Alain Brunet

Archive du 6 mars 2010

Victoires_de_la_musique

Les Victoires de la musique ont un impact très relatif en Amérique francophone. Peut-être  moins ce samedi de mars 2010…  puisque la présence de talents locaux (Coeur de Pirate et Ariane Moffatt) y a été soulignée à grands traits ces dernières semaines.

Les grands traits étaient justifiés:   Coeur de pirate a remporté la Victoire de la chanson de l’année (Comme des enfants), un choix du public français.

Coeur

Un autre gala de l’industrie de la zizique parmi tant d’autres, pensez-vous  ? Un autre gala français mal ficelé et interminable, c’est-à-dire d’une durée de  quatre heures et quinze minutes ? Peut-être, mais l’événement méritait tout de même un survol au loin.

Voici donc un texte descriptif, écrit en direct.

Et puisque c’étaient les 25e Victoires, en direct du Zénith de Paris (sur TV5) avec pour vétéran absolu Charles Aznavour, président d’honneur de la soirée.

Suit un enchaînement interminable de mercis  de stars repiqués sur un quart de siècle, qui se termine par l’ultime remerciement de feu Bashung.
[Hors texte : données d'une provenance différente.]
-- ==== Sys2Proof/Tests/Slice0.lean ====
section
/-! SUPPORT. Tests of the model against the manual's worked examples, and states that meet the hypotheses of the statements. -/

namespace Sys2Proof.Tests

set_option Elab.async false

open Sys2Proof Sys2Proof.Machine

/-! ### Well-formedness: one ill-formed term for each check -/

theorem test_wf_integer : (Instr.ext 0 6 1 2).wf = false ∧ (Instr.sel 0 0 0 12 1 2 3).wf = false ∧
    (Instr.shlI 1 0 32 1 2).wf = false ∧ (Instr.shrI 0 0 64 1 2).wf = false ∧ (Instr.sraI 1 0 0xFFF 1 2).wf = false ∧
    (Instr.rotI 0 0 64 1 2).wf = false ∧ (Instr.bfx 0 7 57 1 2).wf = false ∧ (Instr.bfi 0 63 1 1 2).wf = false ∧
    (Instr.lih 0 1 1).wf = false ∧ (Instr.lih 1 1 0).wf = false := by decide

theorem test_wf_steer : (Instr.cmp 0 1 2 12).wf = false ∧ (Instr.cmpI 0 1 2 15).wf = false ∧ (Instr.cmpI 6 64 2 1).wf = false ∧
    (Instr.fcmp 6 0 1 2 3).wf = false ∧ (Instr.fcmp 0 0 1 2 12).wf = false ∧ (Instr.prep 0 12).wf = false ∧
    (Instr.prepr 0 1 13).wf = false ∧ (Instr.br 3 0).wf = false ∧ (Instr.br 0 12).wf = false ∧ (Instr.call 14).wf = false ∧
    (Instr.fork 1 12).wf = false ∧ (Instr.fcvt 1 0 0 0 1 2 3).wf = false ∧ (Instr.fcvt 0 0 1 1 4 2 3).wf = false ∧
    (Instr.fcvt 0 0 1 0 3 2 3).wf = false := by decide

theorem test_wf_memory : (Instr.ld 0 0 3 2 0 1 2).wf = false ∧ (Instr.st 0 0 3 1 0 1 2).wf = false ∧
    (Instr.ldv 0 0 1 0 1 2).wf = false ∧ (Instr.stv 0 0 1 0 1 2).wf = false ∧ (Instr.ldvx 0 0 0 1 0 1 2).wf = false ∧
    (Instr.stvx 0 0 0 1 0 1 2).wf = false ∧ (Instr.amo 0 0 0 0 9 1 2 3).wf = false ∧ (Instr.amo 0 0 0 1 0 1 2 3).wf = false ∧
    (Instr.cas 0 0 0 1 1 2 3).wf = false ∧ (Instr.red 0 0 0 0 1 2).wf = false ∧ (Instr.red 0 0 0 10 1 2).wf = false ∧
    (Instr.fence 3 0).wf = false ∧ (Instr.pref 0 0 1 2).wf = false ∧ (Instr.ldl 0 0 3 4 0 1 2).wf = false ∧
    (Instr.ldl 0 1 3 0 0 1 2).wf = false ∧ (Instr.stl 0 1 3 1 0 1 2).wf = false ∧ (Instr.stl 0 0 3 5 0 1 2).wf = false ∧
    (Instr.ldlv 0 1 0 0 1 2).wf = false ∧ (Instr.stlv 0 1 1 0 1 2).wf = false ∧ (Instr.amol 0 0 0 0 9 1 2 3).wf = false := by decide

theorem test_wf_units : (Instr.waitge 5 0 0 0 1 2).wf = false ∧ (Instr.waitge 0 0 4 0 1 2).wf = false ∧
    (Instr.waitge 1 0 1 0 1 2).wf = false ∧ (Instr.waitge 3 0 0 1 1 2).wf = false ∧ (Instr.sendr 0 0 1 2 0).wf = false ∧
    (Instr.copy 4 1 2).wf = false ∧ (Instr.mcast 4 1 2).wf = false ∧ (Instr.tinvRange 1 1 2).wf = false ∧
    (Instr.tinvAsid 0 1 2).wf = false ∧ (Instr.tinvAll 1 1 2).wf = false := by decide

theorem test_wf_vectors : (Instr.vadd 11 0 1 0 2 3).wf = false ∧ (Instr.vexp 3 0 1 2).wf = false ∧
    (Instr.vbitAnd 2 0 1 0 2 3).wf = false ∧ (Instr.vshfL 11 0 1 0 2 3).wf = false ∧ (Instr.vfma 3 0 1 0 2 3).wf = false ∧
    (Instr.vcvt 0 3 3 0 1 2).wf = false ∧ (Instr.vcvt 1 0 3 0 1 2).wf = false ∧ (Instr.vcvt 0 13 0 0 1 2).wf = false ∧
    (Instr.vcmp 0 4 0 0 1 0 2 3).wf = false ∧ (Instr.vcmp 0 0 13 0 1 0 2 3).wf = false ∧ (Instr.vcmp 0 0 0 0 1 0 2 12).wf = false ∧
    (Instr.vsel 0 13 0 1 0 2 3).wf = false ∧ (Instr.vred 3 0 0 1 2).wf = false ∧ (Instr.vred 0 11 0 1 2).wf = false ∧
    (Instr.vmovIns 0 16 1 2).wf = false ∧ (Instr.vmovExt 9 8 1 2).wf = false ∧ (Instr.mfs 0x006 1).wf = false ∧
    (Instr.mts 0 0x000 1).wf = false ∧ (Instr.mts 0 0x007 1).wf = false := by decide

/-! ### Words that the manual writes out, or written from its formats (chapters 6 and 13 to 18) -/

theorem test_decode_integer : decode 0x00004602 = .ok (.add 0 0 0 0 4 12) ∧ decode 0x9FFE9483 = .ok (.addI 1 0 0xFFF 9 9) ∧
    decode 0x024E6282 = .ok (.and 0 0 0 7 6 5) ∧ decode 0x01FE6284 = .ok (.andI 0 0 255 6 5) ∧
    decode 0x0398848D = .ok (.bfi 0 7 12 8 9) ∧ decode 0x0398848C = .ok (.bfx 0 7 12 8 9) ∧
    decode 0x05009402 = .ok (.clz 0 0 9 8) ∧ decode 0x85409402 = .ok (.ctz 1 0 9 8) ∧ decode 0x05809402 = .ok (.popc 0 0 9 8) ∧
    decode 0x01528502 = .ok (.div 0 0 0 9 8 10) ∧ decode 0x81928502 = .ok (.divZ 1 0 0 9 8 10) ∧
    decode 0x01D28502 = .ok (.rem 0 0 0 9 8 10) ∧ decode 0x05C29402 = .ok (.ext 0 1 9 8) ∧
    decode 0x86549482 = .ok (.hash 1 0 0 10 9 9) ∧ decode 0xFFFFF28E = .ok (.li 0xFFFFF 5) ∧
    decode 0x1665928F = .ok (.lih 1 0x6659 5) := by and_intros <;> rfl

theorem test_decode_integer_more : decode 0x04949402 = .ok (.max 0 0 0 10 9 8) ∧ decode 0x04549402 = .ok (.minZ 0 0 0 10 9 8) ∧
    decode 0x00928502 = .ok (.mul 0 0 0 9 8 10) ∧ decode 0x0014628B = .ok (.mulI 0 0 10 6 5) ∧
    decode 0x00D28502 = .ok (.mulh 0 0 0 9 8 10) ∧ decode 0x028E6282 = .ok (.or 0 0 0 7 6 5) ∧
    decode 0x01FE6285 = .ok (.orI 0 0 255 6 5) ∧ decode 0x00066287 = .ok (.shlI 0 0 3 6 5) ∧
    decode 0x83CE6282 = .ok (.rot 1 0 0 7 6 5) ∧ decode 0x08D49402 = .ok (.sel 0 0 0 3 10 9 8) ∧
    decode 0x004E6282 = .ok (.sub 0 0 0 7 6 5) ∧ decode 0x1FFE6286 = .ok (.xorI 0 0 0xFFF 6 5) := by and_intros <;> rfl

theorem test_decode_steer : decode 0x40805910 = .ok (.cmpI 2 64 5 2) ∧ decode 0xC07E6890 = .ok (.cmpI 6 63 6 1) ∧
    decode 0x40528191 = .ok (.fcmp 2 1 9 8 3) ∧ decode 0x00003212 = .ok (.prep 3 4) ∧ decode 0x00085093 = .ok (.prepr 4 5 1) ∧
    decode 0x00000114 = .ok (.br 0 2) ∧ decode 0x00002194 = .ok (.br 2 3) ∧ decode 0x00000315 = .ok (.call 6) := by and_intros <;> rfl

theorem test_decode_float : decode 0x00149418 = .ok (.fadd 0 0 0 10 9 8) ∧ decode 0x00D49418 = .ok (.fdiv 0 0 0 10 9 8) ∧
    decode 0x01949418 = .ok (.fmax 0 0 0 10 9 8) ∧ decode 0x81549418 = .ok (.fmin 1 0 0 10 9 8) ∧
    decode 0x80949418 = .ok (.fmul 1 0 0 10 9 8) ∧ decode 0x01009418 = .ok (.fsqrt 0 0 9 8) ∧
    decode 0x80549418 = .ok (.fsub 1 0 0 10 9 8) ∧ decode 0x842A9418 = .ok (.fcvt 1 0 1 0 5 9 8) ∧
    decode 0x82D49419 = .ok (.ffma 1 0 0 11 10 9 8) := by and_intros <;> rfl

theorem test_decode_global : decode 0x21FC74A0 = .ok (.ld 0 0 2 0 0xFE 7 9) ∧ decode 0x74007420 = .ok (.ld 0 1 3 2 0 7 8) ∧
    decode 0x7C0072A1 = .ok (.st 0 1 3 6 0 7 5) ∧ decode 0x300471A2 = .ok (.ldv 0 0 0 2 7 3) ∧
    decode 0x300471A3 = .ok (.stv 0 0 0 2 7 3) ∧ decode 0x200A7224 = .ok (.ldvx 0 0 0 0 5 7 4) ∧
    decode 0x200A7225 = .ok (.stvx 0 0 0 0 5 7 4) ∧ decode 0xE85074A6 = .ok (.amo 1 1 1 2 1 8 7 9) ∧
    decode 0x74107527 = .ok (.cas 0 1 1 5 8 7 10) ∧ decode 0x82507028 = .ok (.red 1 0 0 9 8 7) ∧
    decode 0x0400_0029 = .ok (.fence 0 2) ∧ decode 0x301070AB = .ok (.pref 0 8 7 1) ∧ decode 0x300074AC = .ok (.cpin 0 0 7 9) ∧
    decode 0x3000702D = .ok (.cunpin 0 0 7) ∧ decode 0x3000702E = .ok (.cflush 0 0 7) := by and_intros <;> rfl

theorem test_decode_local : decode 0x32007430 = .ok (.ldl 0 0 3 1 0 7 8) ∧ decode 0x34027132 = .ok (.ldlv 0 0 2 1 7 2) ∧
    decode 0x740072B1 = .ok (.stl 0 1 3 2 0 7 5) ∧ decode 0x32027133 = .ok (.stlv 0 0 1 1 7 2) ∧
    decode 0x585074B4 = .ok (.amol 0 1 0 6 1 8 7 9) ∧ decode 0x0016A4B8 = .ok (.popen 0 0 11 10 9) ∧
    decode 0x0000B539 = .ok (.seal 0 11 10) ∧ decode 0x0004B63A = .ok (.pstat 0 2 11 12) ∧ decode 0x0000A4BB = .ok (.pfree 0 10 9) ∧
    decode 0x0016A03C = .ok (.preset 0 0 11 10) ∧ decode 0x002B4040 = .ok (.bari 0 0 21 20) ∧ decode 0x00014041 = .ok (.bara 0 20) ∧
    decode 0x000144C2 = .ok (.barw 20 9) ∧ decode 0x4A16A4C3 = .ok (.waitge 4 5 0 11 10 9) ∧
    decode 0x400C54C4 = .ok (.sendr 1 0 6 5 9) ∧ decode 0x000081C8 = .ok (.fork 8 3) ∧ decode 0x00008049 = .ok (.join 8) := by and_intros <;> rfl

theorem test_decode_units : decode 0x000083CB = .ok (.launch 8 7) ∧ decode 0x0080D650 = .ok (.copy 2 13 12) ∧
    decode 0x0000D651 = .ok (.mcast 0 13 12) ∧ decode 0x0000A4D2 = .ok (.gatherList 10 9) ∧ decode 0x1000A4D2 = .ok (.gatherSpr 10 9) ∧
    decode 0x1000A4D3 = .ok (.scatterSpr 10 9) ∧ decode 0x2000A4D4 = .ok (.mergeM2 10 9) ∧ decode 0x0000D655 = .ok (.mtask 13 12) ∧
    decode 0x0000A4D6 = .ok (.mload 10 9) ∧ decode 0x0A00A4D7 = .ok (.tinvRange 5 10 9) ∧ decode 0x2C00A4D7 = .ok (.tinvAll 6 10 9) ∧
    decode 0x0001BCD8 = .ok (.pgalloc 27 25) ∧ decode 0x0000A4DE = .ok (.kvapp 10 9) ∧ decode 0x0000B55F = .ok (.kvld 11 10) ∧
    decode 0x0000D660 = .ok (.attn 13 12) ∧ decode 0x002204FC = .ok (.mfs 0x011 9) ∧ decode 0x0012507D = .ok (.mtsSrTcmp 0 5) := by and_intros <;> rfl

theorem test_decode_vectors : decode 0x000620E8 = .ok (.vadd 0 0 3 0 2 1) ∧ decode 0x14004268 = .ok (.vexp 0 0 4 4) ∧
    decode 0x000093F0 = .ok (.vbcast 0 9 7) ∧ decode 0x28C6116B = .ok (.vcmp 1 2 3 0 3 0 1 2) ∧
    decode 0x018620F2 = .ok (.vcomp 6 0 3 0 2 1) ∧ decode 0x02C0116A = .ok (.vcvt 0 0 11 0 1 2) ∧
    decode 0x000620E9 = .ok (.vfma 0 0 3 0 2 1) ∧ decode 0x0004136F = .ok (.vmaxi 0 0 2 0 1 6) ∧
    decode 0x000020F1 = .ok (.vmov 0 0 2 1) ∧ decode 0x018620ED = .ok (.vperm 6 0 3 0 2 1) ∧ decode 0x000012EE = .ok (.vred 0 0 0 1 5) ∧
    decode 0x118620EC = .ok (.vsel 4 6 0 3 0 2 1) := by and_intros <;> rfl

/-- Words without fields, and words that are no instruction: an unassigned opcode, an unassigned function, a fixed bit. -/
theorem test_decode_rejects : decode 0x00000001 = .ok .nop ∧ decode 0x00000016 = .ok .ret ∧ decode 0x0000002A = .ok .mark ∧
    decode 0x0000004A = .ok .done ∧ decode 0x00000078 = .ok .ecall ∧ decode 0x00000079 = .ok .eret ∧ decode 0x0000007A = .ok .brk ∧
    decode 0x0000007B = .ok .wfi ∧ decode 0x00000045 = .ok .pause ∧ decode 0 = .error (.unassignedOpcode 0) ∧
    decode 0x06000002 = .error (.unassignedFunction 2 24) ∧ decode 0x80000001 = .error (.fixedBit "NOP") ∧
    decode 0x00000614 = .error (.fieldRange "BR") := by and_intros <;> rfl

/-! ### Small states -/

/-- A pip in mode S with every register full. -/
def pip0 : Pip := { launch := 1, status := 1 }

/-- The same with values in g3 and g4. -/
def pipWith (x y : Word) : Pip := { pip0 with g := (pip0.g.set 3 x).set 4 y }

/-- Cluster 0 holds launch 1: 4 KiB, of which 2 KiB are the pod region. -/
def cluster0 : Cluster := { launch := some 1, spres := 0x1000, podBytes := 0x800, podDesc := 4 }

/-- A module with one job whose rank 0 it is, and its launch 1 on cluster 0. -/
def base : State := { State.reset with
  jobs := [(0, { ranks := [(0, 0x100000), (1, 0x100001)] })], launches := [(1, { fetchLaunch with record := { fetchLaunch.record with spres := 0x1000, podBytes := 0x800, podDesc := 4 } })],
  clusters := [(0, cluster0)] }

/-- The pip in slot 0. -/
def at0 (q : Pip) : State := base.setPip 0 q

/-- The pip in slot 0 and another description of cluster 0. -/
def in0 (c : Cluster) (q : Pip) : State := (base.setCluster 0 c).setPip 0 q

/-- What holds of the state an instruction answers. -/
def after {α : Type} (i : Instr) (s : State) (f : State → α) : Option α :=
  match exec i s with
  | .next t => some (f t)
  | _ => none

/-- Register `r` of slot 0 after an instruction. -/
def gAfter (i : Instr) (s : State) (r : Reg) : Option Word := (after i s (fun t => (t.pip 0).map (fun p => p.gv r))).join

/-- The result of the operation that an instruction issued. -/
def resultAfter (i : Instr) (s : State) : Option Word :=
  (after i s (fun t => (t.pip 0).bind (fun p => (p.ops.getLast?).map (fun o => o.result.setWidth 64)))).join

/-! ### Worked examples of the manual -/

/-- R390: with w = 1, MAX of 0x80000000 and 1 is 1, and MAX.z is 0x80000000, sign-extended. -/
theorem test_max_examples : gAfter (.max 1 0 0 4 3 5) (at0 (pipWith 0x80000000 1)) 5 = some 1 ∧
    gAfter (.maxZ 1 0 0 4 3 5) (at0 (pipWith 0x80000000 1)) 5 = some 0xFFFFFFFF80000000 := by decide

/-- R402: MULH of −1 and 3 is −1; MULH.z of all ones and 3 is 2. -/
theorem test_mulh_examples : gAfter (.mulh 0 0 0 4 3 5) (at0 (pipWith (-1) 3)) 5 = some (-1) ∧
    gAfter (.mulhZ 0 0 0 4 3 5) (at0 (pipWith (-1) 3)) 5 = some 2 := by decide

/-- R364: with w = 1, DIV of −7 by 2 is −3, and DIV.z of 0xFFFFFFF9 by 2 is 0x7FFFFFFC. -/
theorem test_div_examples : resultAfter (.div 1 0 0 4 3 5) (at0 (pipWith 0xFFFFFFF9 2)) = some (-3) ∧
    resultAfter (.divZ 1 0 0 4 3 5) (at0 (pipWith 0xFFFFFFF9 2)) = some 0x7FFFFFFC := by decide +kernel

/-- R417: REM of −7 by 2 is −1; REM.z of 7 by 0 is 7. -/
theorem test_rem_examples : resultAfter (.rem 0 0 0 4 3 5) (at0 (pipWith (-7) 2)) = some (-1) ∧
    resultAfter (.remZ 0 0 0 4 3 5) (at0 (pipWith 7 0)) = some 7 := by decide +kernel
Nagui à son poste, comme d’hab.

Pour un pot-pourri  à la mémoire de  Michael Jackson, un numéro de production assez ambitieux: entre autres, on aperçoit M, aussi Amadou & Mariam, après  quoi  Charlotte Gainsbourg vient réciter le texte de Billie Jean. Et qui fera Beat It ? Personne… Hmm, pas tout à fait réussi.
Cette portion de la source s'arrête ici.